Vous prendrez un
café ?
Le narrateur
s’entretient avec un dictateur latino-américain dans le Palais Présidentiel.
- Vous prendrez un
café avec moi ?
- Oui, merci
- Noir ?
- Oui noir.
Il appuya sur un
bouton et à travers un dictaphone il ordonna :
- Amenez-moi deux
cafés noirs et un peu de cognac- il se dirigea vers moi- parce que vous
prendrez aussi du cognac. N’est ce pas ?
- Je préfèrerais un
peu de rhum.
- Alors moi, je
prendrai le cognac. Le rhum, pas besoin de le demander. J’en ai ici.
Il me fit un clin d’œil.
Ma mauvaise
réputation dit que je me saoule avec du rhum.

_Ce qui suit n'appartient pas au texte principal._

-- ==== Sys2Proof/Machine/Ring.lean ====
section
/-! DEFINITION. The history ring's shared operations: the available count and the low-water comparison, the issue of a
number, sealing and voiding a slot, the FETCH reply; and the port layer's taking of a transaction, which needs the held
fetch (R151 to R164, R167 to R170). -/

namespace Sys2Proof.Machine

/-- A slot that may be reused (9.1). -/
def Slot.reusable : Slot → Bool
  | .free => true
  | .reserved _ => false
  | .sealed _ _ => false
  | .collected _ _ => true
  | .void _ => true

/-- The sequence number a slot holds (R151). -/
def Slot.sequence : Slot → Option Nat
  | .free => none
  | .reserved q => some q
  | .sealed q _ => some q
  | .collected q _ => some q
  | .void q => some q

/-- The newest issued sequence (R151). -/
def State.newest (s : State) : Nat :=
  s.hrg.nextSeq - 1

/-- The oldest retained sequence (R151). -/
def State.oldest (s : State) : Nat :=
  max 1 (s.newest - 255)

/-- The slot a sequence number lies in (R151). -/
def slotOf (q : Nat) : Fin 256 :=
  Fin.ofNat 256 (q - 1)

/-- The available count: the run of reusable slots from the write position on, wrapping once round (R153). -/
def State.available (s : State) : Nat :=
  let slots := s.hrg.slots.toList
  ((slots.drop s.hrg.writePos.val ++ slots.take s.hrg.writePos.val).takeWhile Slot.reusable).length

/-- Whether a number can be issued: a slot is available, and 4,294,967,295 has not been issued (R152). -/
def State.canIssue (s : State) : Bool :=
  decide (0 < s.available) && decide (s.hrg.nextSeq ≤ Config.maxWord)

/-- The comparison of the available count with the low-water mark, with its HISTORY_LOW notices (R154). -/
def compareLow (s : State) : State :=
  let below := decide (s.available < s.hrg.lowMark)
  let s' := { s with hrg := { s.hrg with below := below } }
  if below && !s.hrg.below then
    let body := NoticeBody.historyLow s.available s.newest s.oldest
    setNotice .trace body (setNotice .press body s')
  else s'

/-- The issue of the next sequence number: the slot at the write position is taken, and the write position moves on
(R152, steps 1 to 4). -/
def issue (content : Nat → Slot) (s : State) : State :=
  { s with
    hrg := { s.hrg with
      slots := s.hrg.slots.set s.hrg.writePos (content s.hrg.nextSeq)
      nextSeq := s.hrg.nextSeq + 1
      writePos := s.hrg.writePos + 1 } }

/-- A reservation: number and RESERVED slot, then the comparison (R152, R156). -/
def reserve (s : State) : State :=
  compareLow (issue .reserved s)

/-- Slot `q`'s content replaced, where the slot is RESERVED for `q`. -/
def replaceReserved (q : Nat) (content : Slot) (s : State) : State :=
  if s.hrg.slots.get (slotOf q) = .reserved q then
    { s with hrg := { s.hrg with slots := s.hrg.slots.set (slotOf q) content } }
  else s

/-- A reservation given up: the slot becomes VOID, and the count is compared (R154, R156). -/
def voidSlot (q : Nat) (s : State) : State :=
  compareLow (replaceReserved q (.void q) s)

/-- A record sealed into the slot reserved for it (R157). -/
def sealReserved (q : Nat) (r : Record) (s : State) : State :=
  replaceReserved q (.sealed q r) s

/-- The RECORDS_READY notice of the SCRAP records an event sealed; none where it sealed none (R157). -/
def readyScraps (sequences : List Nat) (s : State) : State :=
  if sequences.isEmpty then s else setNotice .trace (.scrapRecords sequences) s

/-! ### Reading the ring -/

/-- An entry of a FETCH reply (R163, R184). -/
def Slot.entry : Slot → List Byte
  | .free => []
  | .reserved q => be 4 q ++ be 1 1 ++ be 2 0
  | .sealed q r => be 4 q ++ be 1 2 ++ be 2 r.bytes.length ++ r.bytes
  | .collected q r => be 4 q ++ be 1 3 ++ be 2 r.bytes.length ++ r.bytes
  | .void q => be 4 q ++ be 1 4 ++ be 2 0

/-- The FETCH reply's header, with the number of entries (R180). -/
def State.fetchHeader (s : State) (entries : Nat) : List Byte :=
  be 4 s.newest ++ be 4 s.oldest ++ be 2 s.available ++ be 1 entries

/-- How many entries a fetch from `start` of at most `count` returns (R162). -/
def State.fetchCount (s : State) (start count : Nat) : Nat :=
  min count (s.newest + 1 - start)

/-- The answer of a fetch (R162, R163). -/
def State.fetchAnswer (s : State) (start count : Nat) : Answer :=
  if start < s.oldest then ⟨.gone, s.fetchHeader 0⟩
  else if s.newest < start then ⟨.none, s.fetchHeader 0⟩
  else
    let n := s.fetchCount start (clampNat 1 8 count)
    ⟨setupStatus (clampNat 1 8 count ≠ count),
      s.fetchHeader n ++ ((List.range n).flatMap fun i => (s.hrg.slots.get (slotOf (start + i))).entry)⟩

/-- The held fetch's next sequence after a fetch from `start` (R164). -/
def State.fetchNext (s : State) (start count : Nat) : Nat :=
  if start < s.oldest then s.oldest
  else if s.newest < start then start
  else start + s.fetchCount start (clampNat 1 8 count)

/-! ### Taking a transaction -/

/-- Whether a transaction on this port is a count: the trace port in held fetch (R164). -/
def State.inHeldFetch (s : State) (p : Port) : Bool :=
  p == .trace && s.ports.heldFetch.isSome

/-- A count taken in held fetch: 0 ends it; any other fetches from the next sequence and moves it on (R164). -/
def takeCount (count : Nat) (s : State) : State :=
  let t := s.ports.trace.turnaround
  match s.ports.heldFetch with
  | none => s
  | some next =>
    if count = 0 then
      answer .trace t (.bare .ok) { s with ports := { s.ports with heldFetch := none } }
    else
      answer .trace t (s.fetchAnswer next count)
        { s with ports := { s.ports with heldFetch := some (s.fetchNext next count) } }

/-- A request or report is taken: in held fetch its first byte is a count (R164); else the port check comes first (R169),
and then its owner decides it. -/
def transact (p : Port) (c : Command) (owner : State → State × Answer) (s : State) : State :=
  if s.inHeldFetch p then takeCount c.row.byte s
  else if c.permitted p then answer p (s.ports.get p).turnaround (owner s).2 (owner s).1
  else answer p (s.ports.get p).turnaround (.bare .notPermitted) s

end Sys2Proof.Machine
end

Ce n’est pas si sûr. Mais le fait
est que j’en bois un petit verre de temps en temps.
Par une porte
invisible depuis mon siège un serveur mulâtre était entré. Il venait chargé d’un plateau avec la
commande. Sans un mot, il servit les cafés.
- Tu as amené trois
tasses?
- Deux. Excellence.
- Il reste du
café ?
- Oui. Excellence.
-Goûte-le.
Le serveur sans
rechigner, goûta une gorgée de la cafetière. Il sursauta, tomba au sol en
gémissant, se tordit et ne bougea plus.
- Vous voyez ?-
me dit son Excellence- les précautions ne valent rien. Et cela, ça arrive au
moins une fois par mois. De telle sorte que je ne trouve plus de serveurs à
mois que je les paie à prix d’or.
Il appuya sur un
autre bouton et parla à nouveau à travers le dictaphone.
- Que deux gardes
viennent.
- Et revenant à moi,
il ajouta :
- Ne vous inquiétez
pas. Dans de tels cas, j’ai toujours une cafetière de prête, à côté du rhum que
je vous ai offert. Mais c’est dommage de ne pouvoir se fier à l’usage. Vous ne
croyez pas ?
Ce que je ne croyais
pas moi, c’était que le mulâtre était mort et que le café fusse
empoisonné.
Sans raison, je le
reconnais. Il s’était peut-être trompé. Un petit coup de pied sur le corps au
sol me suffit afin de vérifier qu’il était mort.